[Your task]:
Keep only the lines of the listing that include the word "addr", and copy them.

[Data to use]:

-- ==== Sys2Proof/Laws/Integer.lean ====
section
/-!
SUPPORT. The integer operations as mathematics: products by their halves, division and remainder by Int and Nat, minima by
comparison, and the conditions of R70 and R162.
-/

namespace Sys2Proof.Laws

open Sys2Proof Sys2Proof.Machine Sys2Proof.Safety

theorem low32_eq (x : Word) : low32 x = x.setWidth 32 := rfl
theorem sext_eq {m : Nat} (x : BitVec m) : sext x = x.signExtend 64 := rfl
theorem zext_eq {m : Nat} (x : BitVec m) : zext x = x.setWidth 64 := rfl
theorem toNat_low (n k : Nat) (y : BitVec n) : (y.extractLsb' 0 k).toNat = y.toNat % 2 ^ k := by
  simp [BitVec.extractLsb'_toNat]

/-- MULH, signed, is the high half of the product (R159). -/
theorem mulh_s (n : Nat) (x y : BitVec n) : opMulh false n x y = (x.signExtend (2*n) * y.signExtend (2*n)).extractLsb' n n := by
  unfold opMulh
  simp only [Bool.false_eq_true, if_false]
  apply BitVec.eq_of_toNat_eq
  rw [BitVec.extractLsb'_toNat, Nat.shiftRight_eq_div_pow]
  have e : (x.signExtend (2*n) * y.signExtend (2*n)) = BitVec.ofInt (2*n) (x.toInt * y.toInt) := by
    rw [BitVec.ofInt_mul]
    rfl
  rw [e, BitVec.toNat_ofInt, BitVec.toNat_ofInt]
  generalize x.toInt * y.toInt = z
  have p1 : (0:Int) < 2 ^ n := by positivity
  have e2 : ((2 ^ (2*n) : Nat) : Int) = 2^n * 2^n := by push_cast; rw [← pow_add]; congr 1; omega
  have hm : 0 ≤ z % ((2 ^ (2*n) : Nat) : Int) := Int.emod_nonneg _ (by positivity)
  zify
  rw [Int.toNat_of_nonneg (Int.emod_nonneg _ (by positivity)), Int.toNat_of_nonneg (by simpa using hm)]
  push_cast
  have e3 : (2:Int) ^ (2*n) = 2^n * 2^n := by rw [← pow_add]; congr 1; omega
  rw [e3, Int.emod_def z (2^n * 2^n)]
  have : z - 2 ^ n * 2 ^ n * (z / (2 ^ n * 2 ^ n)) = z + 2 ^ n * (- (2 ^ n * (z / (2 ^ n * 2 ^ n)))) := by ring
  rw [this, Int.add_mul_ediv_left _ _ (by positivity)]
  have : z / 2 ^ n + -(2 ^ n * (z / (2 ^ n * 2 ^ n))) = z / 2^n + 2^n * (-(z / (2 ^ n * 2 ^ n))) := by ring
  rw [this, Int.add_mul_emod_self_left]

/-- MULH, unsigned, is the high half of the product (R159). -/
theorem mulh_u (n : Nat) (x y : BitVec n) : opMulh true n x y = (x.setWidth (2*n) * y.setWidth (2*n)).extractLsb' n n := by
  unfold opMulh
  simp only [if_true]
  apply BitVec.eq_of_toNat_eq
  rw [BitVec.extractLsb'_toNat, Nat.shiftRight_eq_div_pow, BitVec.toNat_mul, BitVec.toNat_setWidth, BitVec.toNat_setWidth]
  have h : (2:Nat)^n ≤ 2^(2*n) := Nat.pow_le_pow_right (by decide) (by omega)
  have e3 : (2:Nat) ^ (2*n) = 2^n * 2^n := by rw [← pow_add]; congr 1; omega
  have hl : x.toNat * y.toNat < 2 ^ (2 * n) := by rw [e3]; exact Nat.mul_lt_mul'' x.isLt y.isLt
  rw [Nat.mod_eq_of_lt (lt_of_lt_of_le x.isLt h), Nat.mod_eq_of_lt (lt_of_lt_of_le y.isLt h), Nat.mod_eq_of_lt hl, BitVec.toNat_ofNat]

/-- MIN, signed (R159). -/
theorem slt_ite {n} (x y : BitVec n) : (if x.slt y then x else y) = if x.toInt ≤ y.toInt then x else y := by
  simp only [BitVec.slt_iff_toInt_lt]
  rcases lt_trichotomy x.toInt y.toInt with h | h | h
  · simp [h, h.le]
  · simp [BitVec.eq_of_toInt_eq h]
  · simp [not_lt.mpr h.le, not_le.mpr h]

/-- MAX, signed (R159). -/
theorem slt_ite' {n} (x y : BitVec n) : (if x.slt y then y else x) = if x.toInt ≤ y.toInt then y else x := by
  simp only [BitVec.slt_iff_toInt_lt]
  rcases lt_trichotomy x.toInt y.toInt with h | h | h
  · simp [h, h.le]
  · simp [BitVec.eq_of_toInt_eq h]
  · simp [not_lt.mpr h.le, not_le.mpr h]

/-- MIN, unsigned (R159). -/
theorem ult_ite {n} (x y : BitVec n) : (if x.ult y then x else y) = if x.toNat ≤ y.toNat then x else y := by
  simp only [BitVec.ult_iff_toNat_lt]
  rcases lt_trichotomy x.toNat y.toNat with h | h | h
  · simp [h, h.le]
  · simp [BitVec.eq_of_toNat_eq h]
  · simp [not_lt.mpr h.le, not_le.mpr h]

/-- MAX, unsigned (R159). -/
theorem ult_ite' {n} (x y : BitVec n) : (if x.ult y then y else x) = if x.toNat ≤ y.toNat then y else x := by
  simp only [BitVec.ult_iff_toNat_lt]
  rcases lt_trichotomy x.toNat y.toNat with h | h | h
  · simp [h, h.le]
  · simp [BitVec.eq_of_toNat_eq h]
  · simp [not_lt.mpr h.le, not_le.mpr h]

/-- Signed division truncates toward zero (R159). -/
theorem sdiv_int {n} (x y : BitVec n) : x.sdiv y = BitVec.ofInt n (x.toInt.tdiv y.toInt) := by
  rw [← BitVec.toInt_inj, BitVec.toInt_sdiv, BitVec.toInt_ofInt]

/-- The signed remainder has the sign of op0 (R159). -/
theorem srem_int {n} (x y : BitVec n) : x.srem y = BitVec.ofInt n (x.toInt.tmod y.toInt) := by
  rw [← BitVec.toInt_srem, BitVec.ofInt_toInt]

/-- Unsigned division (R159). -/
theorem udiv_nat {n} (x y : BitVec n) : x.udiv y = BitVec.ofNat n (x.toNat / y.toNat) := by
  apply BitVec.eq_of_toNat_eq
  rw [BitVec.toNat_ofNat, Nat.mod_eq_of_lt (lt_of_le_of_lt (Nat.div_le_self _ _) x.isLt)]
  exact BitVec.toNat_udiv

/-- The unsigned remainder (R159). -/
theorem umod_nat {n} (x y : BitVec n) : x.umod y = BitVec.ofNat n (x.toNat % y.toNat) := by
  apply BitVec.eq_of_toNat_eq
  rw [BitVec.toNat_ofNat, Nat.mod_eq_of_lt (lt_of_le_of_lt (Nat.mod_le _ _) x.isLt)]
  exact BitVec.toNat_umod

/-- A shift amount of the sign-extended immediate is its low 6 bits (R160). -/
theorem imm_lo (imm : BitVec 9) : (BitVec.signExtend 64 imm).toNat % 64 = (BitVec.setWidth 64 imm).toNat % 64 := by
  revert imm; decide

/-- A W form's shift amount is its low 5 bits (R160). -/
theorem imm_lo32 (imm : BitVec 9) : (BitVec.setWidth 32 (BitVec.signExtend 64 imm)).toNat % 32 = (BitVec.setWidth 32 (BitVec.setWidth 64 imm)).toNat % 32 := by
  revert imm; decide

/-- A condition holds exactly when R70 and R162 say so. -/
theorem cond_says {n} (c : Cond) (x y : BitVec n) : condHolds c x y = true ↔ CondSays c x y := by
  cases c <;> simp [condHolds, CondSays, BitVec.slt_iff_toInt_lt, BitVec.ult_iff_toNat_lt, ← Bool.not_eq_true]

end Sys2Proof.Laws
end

--

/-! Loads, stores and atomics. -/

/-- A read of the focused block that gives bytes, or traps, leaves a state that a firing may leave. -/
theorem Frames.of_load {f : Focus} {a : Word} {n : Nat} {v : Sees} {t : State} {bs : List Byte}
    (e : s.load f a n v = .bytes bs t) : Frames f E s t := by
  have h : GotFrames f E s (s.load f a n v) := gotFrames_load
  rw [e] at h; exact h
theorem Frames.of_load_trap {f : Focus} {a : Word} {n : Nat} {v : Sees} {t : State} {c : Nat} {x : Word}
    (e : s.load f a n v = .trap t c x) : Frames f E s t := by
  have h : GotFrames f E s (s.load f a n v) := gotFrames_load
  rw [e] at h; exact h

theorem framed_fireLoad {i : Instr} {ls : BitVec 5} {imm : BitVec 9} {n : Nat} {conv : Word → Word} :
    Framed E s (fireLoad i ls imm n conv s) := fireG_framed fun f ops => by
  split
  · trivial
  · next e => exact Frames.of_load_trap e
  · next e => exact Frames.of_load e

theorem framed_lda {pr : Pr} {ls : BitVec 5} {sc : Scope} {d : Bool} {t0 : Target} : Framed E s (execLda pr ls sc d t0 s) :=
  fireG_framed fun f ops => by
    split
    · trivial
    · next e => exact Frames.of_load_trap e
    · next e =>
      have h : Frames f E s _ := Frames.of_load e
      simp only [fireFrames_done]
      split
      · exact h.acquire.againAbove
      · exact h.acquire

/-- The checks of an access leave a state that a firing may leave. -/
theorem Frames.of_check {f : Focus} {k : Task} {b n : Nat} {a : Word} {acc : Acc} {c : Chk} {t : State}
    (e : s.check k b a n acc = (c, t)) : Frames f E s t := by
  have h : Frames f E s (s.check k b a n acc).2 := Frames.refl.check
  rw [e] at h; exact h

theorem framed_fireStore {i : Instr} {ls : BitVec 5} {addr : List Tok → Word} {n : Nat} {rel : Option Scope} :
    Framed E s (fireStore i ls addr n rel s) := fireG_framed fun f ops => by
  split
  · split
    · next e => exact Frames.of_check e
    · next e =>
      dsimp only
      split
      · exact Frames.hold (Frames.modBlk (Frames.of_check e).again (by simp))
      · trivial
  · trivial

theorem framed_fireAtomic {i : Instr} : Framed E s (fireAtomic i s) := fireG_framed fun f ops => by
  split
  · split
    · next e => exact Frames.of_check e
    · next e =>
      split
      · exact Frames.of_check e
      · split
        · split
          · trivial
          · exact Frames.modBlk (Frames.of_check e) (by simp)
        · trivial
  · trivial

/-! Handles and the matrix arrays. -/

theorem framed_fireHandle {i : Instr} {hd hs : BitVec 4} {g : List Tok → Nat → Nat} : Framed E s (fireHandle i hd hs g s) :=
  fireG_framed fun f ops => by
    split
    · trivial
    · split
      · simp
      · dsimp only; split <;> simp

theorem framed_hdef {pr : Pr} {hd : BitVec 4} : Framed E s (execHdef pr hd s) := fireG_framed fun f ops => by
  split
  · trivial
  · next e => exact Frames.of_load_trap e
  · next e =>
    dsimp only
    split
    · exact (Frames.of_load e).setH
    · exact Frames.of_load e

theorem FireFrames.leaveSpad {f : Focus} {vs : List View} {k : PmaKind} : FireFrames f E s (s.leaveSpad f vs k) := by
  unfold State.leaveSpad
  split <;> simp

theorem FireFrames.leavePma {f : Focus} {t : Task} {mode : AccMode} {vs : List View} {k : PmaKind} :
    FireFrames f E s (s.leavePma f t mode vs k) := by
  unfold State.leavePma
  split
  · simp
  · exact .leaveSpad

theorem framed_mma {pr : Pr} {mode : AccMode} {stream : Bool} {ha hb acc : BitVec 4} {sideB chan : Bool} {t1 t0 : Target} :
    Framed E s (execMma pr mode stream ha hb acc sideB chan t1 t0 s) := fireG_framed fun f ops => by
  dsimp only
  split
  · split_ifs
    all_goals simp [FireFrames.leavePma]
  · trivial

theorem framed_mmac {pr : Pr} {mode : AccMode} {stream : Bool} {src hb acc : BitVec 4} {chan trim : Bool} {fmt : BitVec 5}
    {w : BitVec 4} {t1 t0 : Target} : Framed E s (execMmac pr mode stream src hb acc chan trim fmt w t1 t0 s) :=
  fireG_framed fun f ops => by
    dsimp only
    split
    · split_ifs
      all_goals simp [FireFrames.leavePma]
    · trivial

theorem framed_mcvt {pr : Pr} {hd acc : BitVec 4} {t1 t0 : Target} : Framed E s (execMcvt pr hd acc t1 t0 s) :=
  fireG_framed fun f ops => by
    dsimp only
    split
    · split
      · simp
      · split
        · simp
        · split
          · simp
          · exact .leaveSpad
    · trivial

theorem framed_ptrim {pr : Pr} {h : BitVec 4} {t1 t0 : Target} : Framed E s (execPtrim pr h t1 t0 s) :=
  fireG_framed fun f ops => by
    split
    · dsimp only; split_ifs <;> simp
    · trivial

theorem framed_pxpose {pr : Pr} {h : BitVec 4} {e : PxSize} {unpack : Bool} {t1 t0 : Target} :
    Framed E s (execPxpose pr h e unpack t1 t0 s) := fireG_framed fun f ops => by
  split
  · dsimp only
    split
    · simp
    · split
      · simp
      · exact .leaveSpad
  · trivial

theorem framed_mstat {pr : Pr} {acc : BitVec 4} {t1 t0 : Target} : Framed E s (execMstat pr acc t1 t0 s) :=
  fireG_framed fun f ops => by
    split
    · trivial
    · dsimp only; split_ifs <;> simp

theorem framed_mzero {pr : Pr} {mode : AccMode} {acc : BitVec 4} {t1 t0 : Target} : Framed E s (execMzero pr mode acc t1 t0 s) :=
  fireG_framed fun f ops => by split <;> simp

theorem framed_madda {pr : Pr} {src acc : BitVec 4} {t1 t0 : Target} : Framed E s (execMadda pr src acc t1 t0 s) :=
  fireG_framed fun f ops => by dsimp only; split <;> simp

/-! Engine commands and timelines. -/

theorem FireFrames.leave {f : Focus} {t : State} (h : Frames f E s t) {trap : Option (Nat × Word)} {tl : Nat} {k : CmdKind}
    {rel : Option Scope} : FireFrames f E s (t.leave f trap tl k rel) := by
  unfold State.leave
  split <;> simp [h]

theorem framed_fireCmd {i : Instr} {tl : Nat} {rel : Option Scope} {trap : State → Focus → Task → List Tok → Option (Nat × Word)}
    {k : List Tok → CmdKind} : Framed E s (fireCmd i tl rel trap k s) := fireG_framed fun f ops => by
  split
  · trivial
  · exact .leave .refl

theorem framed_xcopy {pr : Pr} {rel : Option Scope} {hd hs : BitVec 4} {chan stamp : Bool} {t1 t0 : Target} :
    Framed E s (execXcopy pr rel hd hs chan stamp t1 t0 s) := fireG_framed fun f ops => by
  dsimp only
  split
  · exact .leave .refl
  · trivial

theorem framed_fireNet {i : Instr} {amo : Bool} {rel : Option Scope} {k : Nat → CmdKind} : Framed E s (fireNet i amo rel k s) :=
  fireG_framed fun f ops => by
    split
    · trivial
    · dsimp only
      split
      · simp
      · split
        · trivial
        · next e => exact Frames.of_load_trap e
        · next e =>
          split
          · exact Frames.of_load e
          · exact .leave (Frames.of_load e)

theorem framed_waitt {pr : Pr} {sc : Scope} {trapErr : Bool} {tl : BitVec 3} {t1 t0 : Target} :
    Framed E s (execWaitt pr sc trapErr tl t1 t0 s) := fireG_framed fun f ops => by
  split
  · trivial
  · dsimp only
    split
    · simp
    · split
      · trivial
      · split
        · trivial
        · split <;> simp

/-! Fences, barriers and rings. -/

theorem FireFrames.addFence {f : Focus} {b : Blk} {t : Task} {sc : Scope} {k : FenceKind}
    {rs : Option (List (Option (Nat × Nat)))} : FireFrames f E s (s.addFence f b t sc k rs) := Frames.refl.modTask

[Result of this exercise]:
theorem framed_fireStore {i : Instr} {ls : BitVec 5} {addr : List Tok → Word} {n : Nat} {rel : Option Scope} :
    Framed E s (fireStore i ls addr n rel s) := fireG_framed fun f ops => by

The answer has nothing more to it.